Action item:
Copy out all of the data below with no alterations.

Stored data entries:
theorem settle_axis_of_no_notices {s : State} (empty : s.notices = []) (a : Fin Config.axisCount) : s.settle.axis a = s.axis a :=
  congrArg (fun axes => Vector.get axes a) (settle_axes_of_no_notices empty)

/-- Settles O5: both resets empty the Notice Set, so the end of the step leaves the reset values of the axes. -/
theorem axesAfterResets : Obligations.AxesAfterResets := by
  intro s a
  refine ⟨⟨(powerOnState s).settle, rfl, ?_, ?_, ?_⟩, fun r rest head code bare => ⟨fun busy => ?_, fun idle => ?_⟩⟩
  · exact State.settle_site _
  · exact State.settle_cycle _
  · rw [settle_axis_of_no_notices rfl]
    exact axis_reset a
  · exact execute_held (by simpa [State.inFlight, Option.isSome_iff_ne_none] using busy)
  · refine ⟨_, exec_softReset_of_idle head code bare idle, State.settle_cycle _, State.settle_site _, ?_⟩
    rw [settle_axis_of_no_notices rfl]
    exact softResetState_axis s r a

end Sys2Proof.Machine
end

section
/-! The six axis commands, each under its own name and as AXIS_COMMAND: their refusals and their effects (R104 to R111, R184). -/

namespace Sys2Proof.Machine

/-! ## The rule of each command, case by case -/

section rules

variable {s : State} {a : Fin Config.axisCount}

theorem enableAxis_of_on (on : (s.axis a).state ≠ .off) : enableAxis s a = refuse s .state := if_pos on

theorem enableAxis_of_no_drive (off : (s.axis a).state = .off) (noDrive : (s.axis a).travel.node = 0) :
    enableAxis s a = refuse s .range := by
  simp only [enableAxis, off, noDrive, ne_eq, not_true_eq_false, if_false, if_true]

theorem enableAxis_of_unknown (off : (s.axis a).state = .off) (drive : (s.axis a).travel.node ≠ 0)
    (unknown : (s.axis a).drive.actual = none) : enableAxis s a = refuse s .state := by
  simp only [enableAxis, off, drive, unknown, ne_eq, not_true_eq_false, if_false]

/-- The position that an enabled axis would take lies beyond the soft limits (R105). -/
def Axis.EnabledOutside (x : Axis) (p : Int) : Prop :=
  x.travel.homeMode = .absolute ∧ x.travel.kind = .bounded ∧ (p < x.travel.softLow ∨ p > x.travel.softHigh)

theorem enabledPosition_by_kind (kind : AxisKind) (actual o : Int) :
    enabledPosition kind actual o = if kind = .continuous then (actual - o) % 2 ^ 32 else reduceExt (actual - o) := by
  cases kind <;> rfl

section known

variable {actual : Int} (off : (s.axis a).state = .off) (drive : (s.axis a).travel.node ≠ 0)
  (known : (s.axis a).drive.actual = some actual)

include off drive known

theorem enableAxis_of_search (mode : (s.axis a).travel.homeMode = .search) :
    enableAxis s a =
      acceptCommand s a
        { s.axis a with
          position := enabledPosition (s.axis a).travel.kind actual (s.axis a).offset, velocity := 0, state := .unhomed,
          homed := false } := by
  simp only [enableAxis, off, drive, known, mode, ne_eq, not_true_eq_false, if_false]

theorem enableAxis_of_outside
    (outside : (s.axis a).EnabledOutside (enabledPosition (s.axis a).travel.kind actual (s.axis a).offset)) :
    enableAxis s a = refuse s .range := by
  obtain ⟨mode, bounded, beyond⟩ := outside
  simp only [enableAxis, off, drive, known, mode, ne_eq, not_true_eq_false, if_false]
  exact if_pos ⟨bounded, by rw [within_eq_false_iff.mpr beyond]; rfl⟩

theorem enableAxis_of_absolute (mode : (s.axis a).travel.homeMode = .absolute)
    (inside : ¬(s.axis a).EnabledOutside (enabledPosition (s.axis a).travel.kind actual (s.axis a).offset)) :
    enableAxis s a =
      acceptCommand s a
        { s.axis a with
          position := enabledPosition (s.axis a).travel.kind actual (s.axis a).offset, velocity := 0, state := .holding,
          homed := true } := by
  simp only [enableAxis, off, drive, known, mode, ne_eq, not_true_eq_false, if_false]
  refine if_neg fun ⟨bounded, beyond⟩ => inside ⟨mode, bounded, within_eq_false_iff.mp ?_⟩
  simpa using beyond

Solution for this task:
theorem settle_axis_of_no_notices {s : State} (empty : s.notices = []) (a : Fin Config.axisCount) : s.settle.axis a = s.axis a :=
  congrArg (fun axes => Vector.get axes a) (settle_axes_of_no_notices empty)

/-- Settles O5: both resets empty the Notice Set, so the end of the step leaves the reset values of the axes. -/
theorem axesAfterResets : Obligations.AxesAfterResets := by
  intro s a
  refine ⟨⟨(powerOnState s).settle, rfl, ?_, ?_, ?_⟩, fun r rest head code bare => ⟨fun busy => ?_, fun idle => ?_⟩⟩
  · exact State.settle_site _
  · exact State.settle_cycle _
  · rw [settle_axis_of_no_notices rfl]
    exact axis_reset a
  · exact execute_held (by simpa [State.inFlight, Option.isSome_iff_ne_none] using busy)
  · refine ⟨_, exec_softReset_of_idle head code bare idle, State.settle_cycle _, State.settle_site _, ?_⟩
    rw [settle_axis_of_no_notices rfl]
    exact softResetState_axis s r a

end Sys2Proof.Machine
end

section
/-! The six axis commands, each under its own name and as AXIS_COMMAND: their refusals and their effects (R104 to R111, R184). -/

namespace Sys2Proof.Machine

/-! ## The rule of each command, case by case -/

section rules

variable {s : State} {a : Fin Config.axisCount}

theorem enableAxis_of_on (on : (s.axis a).state ≠ .off) : enableAxis s a = refuse s .state := if_pos on

theorem enableAxis_of_no_drive (off : (s.axis a).state = .off) (noDrive : (s.axis a).travel.node = 0) :
    enableAxis s a = refuse s .range := by
  simp only [enableAxis, off, noDrive, ne_eq, not_true_eq_false, if_false, if_true]

theorem enableAxis_of_unknown (off : (s.axis a).state = .off) (drive : (s.axis a).travel.node ≠ 0)
    (unknown : (s.axis a).drive.actual = none) : enableAxis s a = refuse s .state := by
  simp only [enableAxis, off, drive, unknown, ne_eq, not_true_eq_false, if_false]

/-- The position that an enabled axis would take lies beyond the soft limits (R105). -/
def Axis.EnabledOutside (x : Axis) (p : Int) : Prop :=
  x.travel.homeMode = .absolute ∧ x.travel.kind = .bounded ∧ (p < x.travel.softLow ∨ p > x.travel.softHigh)

theorem enabledPosition_by_kind (kind : AxisKind) (actual o : Int) :
    enabledPosition kind actual o = if kind = .continuous then (actual - o) % 2 ^ 32 else reduceExt (actual - o) := by
  cases kind <;> rfl

section known

variable {actual : Int} (off : (s.axis a).state = .off) (drive : (s.axis a).travel.node ≠ 0)
  (known : (s.axis a).drive.actual = some actual)

include off drive known

theorem enableAxis_of_search (mode : (s.axis a).travel.homeMode = .search) :
    enableAxis s a =
      acceptCommand s a
        { s.axis a with
          position := enabledPosition (s.axis a).travel.kind actual (s.axis a).offset, velocity := 0, state := .unhomed,
          homed := false } := by
  simp only [enableAxis, off, drive, known, mode, ne_eq, not_true_eq_false, if_false]

theorem enableAxis_of_outside
    (outside : (s.axis a).EnabledOutside (enabledPosition (s.axis a).travel.kind actual (s.axis a).offset)) :
    enableAxis s a = refuse s .range := by
  obtain ⟨mode, bounded, beyond⟩ := outside
  simp only [enableAxis, off, drive, known, mode, ne_eq, not_true_eq_false, if_false]
  exact if_pos ⟨bounded, by rw [within_eq_false_iff.mpr beyond]; rfl⟩

theorem enableAxis_of_absolute (mode : (s.axis a).travel.homeMode = .absolute)
    (inside : ¬(s.axis a).EnabledOutside (enabledPosition (s.axis a).travel.kind actual (s.axis a).offset)) :
    enableAxis s a =
      acceptCommand s a
        { s.axis a with
          position := enabledPosition (s.axis a).travel.kind actual (s.axis a).offset, velocity := 0, state := .holding,
          homed := true } := by
  simp only [enableAxis, off, drive, known, mode, ne_eq, not_true_eq_false, if_false]
  refine if_neg fun ⟨bounded, beyond⟩ => inside ⟨mode, bounded, within_eq_false_iff.mp ?_⟩
  simpa using beyond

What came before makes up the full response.